The State of Arizona provides an excellent comprehensive benefits package including:
− Affordable medical and dental insurance plans
− Paid vacation and sick time
− 10 paid holidays per year
− Wellness program and plans
− Life insurance
− Short/long-term disability insurance
− Defined retirement plan
− Award winning Infant at Work program
− Credit union membership
− Transit subsidy
− ADHS Student Assistance Pilot Program
For a complete list of benefits provided by The State of Arizona, please visit our benefits page
To help you build a financially secure future, the State makes monthly contributions to finance your retirement benefit.
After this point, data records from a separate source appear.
/-- Raising notices changes only the links. -/
theorem raiseTo_units (k : Notice) (sts : List Station) (s : State) :
    (raiseTo k sts s).pru = s.pru ∧ (raiseTo k sts s).rcu = s.rcu := by
  induction sts generalizing s with
  | nil => exact ⟨rfl, rfl⟩
  | cons a l ih => exact ih (raise k a s)

theorem takeWarning_same (k : Cause) (s : State) : SameDrive s (takeWarning k s) := by
  unfold takeWarning
  split
  · exact .refl s
  · exact SameDrive.after (raiseTo_same ..) ⟨⟨rfl, rfl, rfl, rfl, rfl, rfl⟩, rfl, rfl, rfl, rfl, rfl, rfl⟩

theorem takeMild_same (s : State) (m : Msg) : SameDrive s (takeMild s m) := by
  cases m with
  | cond k b => exact ⟨⟨rfl, rfl, rfl, rfl, rfl, rfl⟩, rfl, rfl, rfl, rfl, rfl, rfl⟩
  | report k n => exact takeWarning_same k s
  | notice k st => exact ⟨⟨rfl, rfl, rfl, rfl, rfl, rfl⟩, rfl, rfl, rfl, rfl, rfl, rfl⟩
  | capture x c => exact ⟨⟨rfl, rfl, rfl, rfl, rfl, rfl⟩, rfl, rfl, rfl, rfl, rfl, rfl⟩

theorem raiseAll_same (ms : List Msg) (s : State) : SameDrive s (raiseAll ms s) := SameDrive.foldl takeMild_same ms s

theorem tellOwners_same (ids : List Nat) (s : State) : SameDrive s (tellOwners ids s) := raiseTo_same ..

theorem handThermal_base (s : State) : SameBase s (handThermal s) := by
  unfold handThermal
  exact SameBase.after (SameDrive.foldl takeMild_same _ _).toSameBase ⟨rfl, rfl, rfl, rfl, rfl, rfl⟩

/-- An apply of STOPPED settings moves neither the drive state, the vibration watch nor the settings table. -/
theorem handStopped_same (drive : Drive) (ids : List Nat) (s : State) :
    SameBase s (handStopped drive ids s) ∧ (handStopped drive ids s).dsq = s.dsq ∧
    (handStopped drive ids s).vwa = s.vwa ∧ (handStopped drive ids s).set = s.set := by
  unfold handStopped
  have h1 : ∀ u : State, SameBase u (handThermal u) ∧ (handThermal u).dsq = u.dsq ∧ (handThermal u).vwa = u.vwa ∧
      (handThermal u).set = u.set := fun u =>
    ⟨handThermal_base u, (SameDrive.foldl takeMild_same _ _).dsq, (SameDrive.foldl takeMild_same _ _).vwa,
     (SameDrive.foldl takeMild_same _ _).set⟩
  dsimp only
  split <;> split <;> split <;>
    first
    | exact ⟨⟨(h1 _).1.now, (h1 _).1.rate, (h1 _).1.msy, (h1 _).1.meu, (h1 _).1.issued, (h1 _).1.pending⟩, (h1 _).2.1, (h1 _).2.2.1, (h1 _).2.2.2⟩
    | exact ⟨⟨rfl, rfl, rfl, rfl, rfl, rfl⟩, rfl, rfl, rfl⟩

theorem setEntry_base (a b : Drive) (s : State) : SameBase s (setEntry a b s) := by
  unfold setEntry
  split
  · refine SameBase.after (handStopped_same ..).1 ?_
    exact SameBase.after (tellOwners_same ..).toSameBase ⟨rfl, rfl, rfl, rfl, rfl, rfl⟩
  · exact ⟨rfl, rfl, rfl, rfl, rfl, rfl⟩

/-- The settings table's entry leaves the sequencer and the vibration watch as they are. -/
theorem setEntry_units (a b : Drive) (s : State) : (setEntry a b s).dsq = s.dsq ∧ (setEntry a b s).vwa = s.vwa := by
  unfold setEntry
  split
  · exact ⟨(handStopped_same ..).2.1.trans (tellOwners_same ..).dsq, (handStopped_same ..).2.2.1.trans (tellOwners_same ..).vwa⟩
  · exact ⟨rfl, rfl⟩

theorem driveTold_base (d : Dsq) (s : State) : SameBase s (driveTold d s) :=
  ⟨rfl, rfl, rfl, rfl, rfl, rfl⟩
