/-- Settles O47: TRIP opens the episode of `openEpisode` and its demand trips the drive; RESET TRIP by the answer of its
tests, accepted by the move into BLOCKED. -/
theorem tripIsOpenedAndReset : Obligations.TripIsOpenedAndReset := by
  refine ⟨fun g t o s hfree hi => ?_, fun g t o s hfree => ⟨fun hi => ?_, fun ha hd => ?_, fun k before after c ha hd hl hb hk => ?_,
    fun e he hr ha hd hv hlow => ?_, fun ha hd hl hread => ?_, fun i r ha hd hdd hen hcw hl hrec hi hone hmark => ?_⟩⟩
  · generalize hs0 : ({ s with now := t, pru := pruCond .stationTrip true { s.pru with stationCond := true } } : State) = s0
    have hi0 : s0.pru.active = false := hs0 ▸ hi
    have hrep := takeReport_stationTrip o s.pru.periodTaken hi0
    have hopen := openEpisode_eq .stationTrip .b s0
    have hnote := openEpisode_noticed .stationTrip .b s0
    have hobase := openEpisode_base .stationTrip .b s0
    generalize openEpisode .stationTrip .b s0 = s1 at hrep hopen hnote hobase
    obtain ⟨hpru, hrcu, hlinks, hdsq⟩ := demand_rest o .b s1
    have hbase := hobase.trans (moveDrive_base o (dsqDemand .b s1.dsq) s1)
    change SameBase s0 (demand o .b s1) at hbase
    generalize demand o .b s1 = v at hrep hpru hrcu hlinks hdsq hbase
    obtain ⟨hdrive, hcont, hwait⟩ := dsqDemand_b s1.dsq
    refine ⟨_, exec_trip hfree g t o, ?_⟩
    have hreq : reqTrip o { s with now := t } =
        plain { v with pru := pruCond .stationTrip false { v.pru with stationCond := false } } .ok := by
      rw [← hrep, ← hs0]
      rfl
    rw [hreq]
    have hrec : v.rcu.pinned = some s0.rcu.counter :=
      (congrArg Rcu.pinned hrcu :).trans (by rw [hopen]; exact rcuTrigger_pinned ..)
    rw [hopen] at hpru
    have hperm : v.pru.permit = s.pru.permit := (congrArg Pru.permit hpru).trans (by rw [← hs0]; rfl)
    have hview : .stationTrip ∉ (pruCond .stationTrip false { v.pru with stationCond := false }).view := by simp [pruCond]
    have hnow : v.now = t := hbase.now.trans (by rw [← hs0])
    refine ⟨hnow, (congrArg Pru.active hpru :), (congrArg Pru.cls hpru :), (congrArg Pru.firstOut hpru :),
      (congrArg Pru.latched hpru :), (congrArg Pru.trip hpru :), rfl, hview, (congrArg Pru.record hpru :).trans hrec.symm,
      hperm, (congrArg Dsq.drive hdsq).trans hdrive, (congrArg Dsq.contactor hdsq).trans hcont,
      (congrArg Dsq.wait hdsq).trans hwait, fun k => ⟨?_, ?_⟩, ?_, hbase.msy.trans (by rw [← hs0]),
      hbase.meu.trans (by rw [← hs0])⟩
    · exact startReply_noticed .p _ (s := { v with pru := _ }) ((hlinks k).notices _ (hnote k).1)
    · exact (startReply_attention .p k _ _).trans ((hlinks k).attention (hnote k).2)
    · exact (startReply_reply .p _ _).trans (by rw [← hnow]; rfl)
  · rw [exec_resetTrip_answer hfree g t o (a := .refused .noEpisode) (by simp [resetTest, hi])]
    rfl
  · rw [exec_resetTrip_answer hfree g t o (a := .refused .notStopped) (by simp [resetTest, ha, hd])]
    rfl
  · rw [exec_resetTrip_answer hfree g t o (a := .present k) (by simp [resetTest, ha, hd, causePresent_first hl hb hk])]
    rfl
  · rw [exec_resetTrip_answer hfree g t o (a := .present e.kind)
      (by simp [resetTest, ha, hd, causePresent_lowest hr he hv hlow])]
    rfl
  · rw [exec_resetTrip_answer hfree g t o (a := .refused .recordUnread)
      (by simp [resetTest, ha, hd, causePresent_none hl, readByP_unmarked hread])]
    rfl
  · have hok : resetTest (readByP s.pru.record s.rcu) s.pru = .ok := by
      simp [resetTest, ha, hd, causePresent_none hl, hrec, readByP_marked hi hone, hmark]
    have hend : dsqEpisodeEnd s.dsq = { s.dsq with drive := .blocked, coast := .stopped } := by
      have hwait : waitAtEntry .blocked s.dsq = s.dsq.wait := by
        cases hc : s.dsq.contactor <;> simp [waitAtEntry, hc]
        exact fun hw => absurd hw (hcw hc)
      have hkeep : { s.dsq with enable := false } = s.dsq := by rw [← hen]
      rw [dsqEpisodeEnd, hdd]
      dsimp only
      rw [dsqEnter, hwait, ← hkeep]
      rfl
    generalize hs0 : ({ s with now := t, pru := pruReset s.pru, rcu := rcuUnpin s.rcu } : State) = s0
    have hne : (dsqEpisodeEnd s.dsq).drive ≠ s0.dsq.drive := by
      rw [hend, ← hs0]
      exact fun h => nomatch (h.trans hdd : Drive.blocked = .tripped)
    have hm := moveDrive_moved o hne
    have hends : episodeEnds o { s with now := t } =
        raiseTo .episode [.c, .p, .m] (moveDrive o (dsqEpisodeEnd s.dsq) s0) := by
      rw [← hs0]
      rfl
    generalize moveDrive o (dsqEpisodeEnd s.dsq) s0 = v at hm hends
    have hsame := raiseTo_same .episode [.c, .p, .m] v
    have hnote := fun k : Station => (raiseTo_noticed .episode (sts := [.c, .p, .m]) (st := k) (by cases k <;> simp) v).1
    have heq := raiseTo_eq .episode [.c, .p, .m] v
    generalize raiseTo .episode [.c, .p, .m] v = w at hends hsame hnote heq
    refine ⟨startReply .p [0x23#8, g, 0x00#8] w, ?_, ?_⟩
    · rw [exec_resetTrip_answer hfree g t o hok]
      exact congrArg (fun w => Host.Outcome.next (startReply .p [0x23#8, g, 0x00#8] w)) hends
    have hpru := hm.pru.rest
    have hrcu := hm.rcu
    have hbase := hm.base.trans hsame.toSameBase
    rw [← hs0] at hpru hrcu
    have hnow : w.now = t := hbase.now.trans (by rw [← hs0])
    rw [heq]
    refine ⟨hm.base.now.trans (by rw [← hs0]), (congrArg Pru.active hpru :), (congrArg Pru.cls hpru :),
      (congrArg Pru.firstOut hpru :), (congrArg Pru.latched hpru :), (congrArg Pru.record hpru :),
      (congrArg Pru.trip hpru :), (congrArg Pru.permit hpru :), hm.dsq.trans hend, ?_, fun k => ?_, ?_,
      hm.base.msy.trans (by rw [← hs0]), hm.base.meu.trans (by rw [← hs0])⟩
    · exact (congrArg Rcu.pinned hrcu).trans (rcuUnpin_pinned _)
    · rw [← heq]
      exact startReply_noticed .p _ (hnote k)
    · rw [← heq]
      exact (startReply_reply .p _ w).trans (by rw [hnow])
The State will make a contribution to the ASRS in an amount equal to your contribution. In other words, you and the State will each pay 50% of the total cost of the benefit. New State employees have a 27 week wait period for contributions to begin.
Arizona State Government is an EOE/ADA Reasonable Accommodation Employer. Persons with a disability may request a reasonable accommodation such as a sign language interpreter or an alternative format by calling (602) 542-1085. Requests should be made as early as possible to allow sufficient time to arrange the accommodation. DHS is an Equal Employment Opportunity Employer. All newly hired employees will be subject to E-Verify Employment Eligibility Verification.
ARIZONA MANAGEMENT SYSTEM (AMS)
All Arizona state employees operate within the Arizona Management System (AMS), an intentional, results-driven approach for doing the work of state government whereby every employee reflects on performance, reduces waste, and commits to continuous improvement with sustainable progress. Through AMS, every state employee seeks to understand customer needs, identify problems, improve processes, and measure results.
State employees are highly engaged, collaborative and embrace a culture of public service.
Arizona State Government is an AA/EOE/ADA Reasonable Accommodation Employer.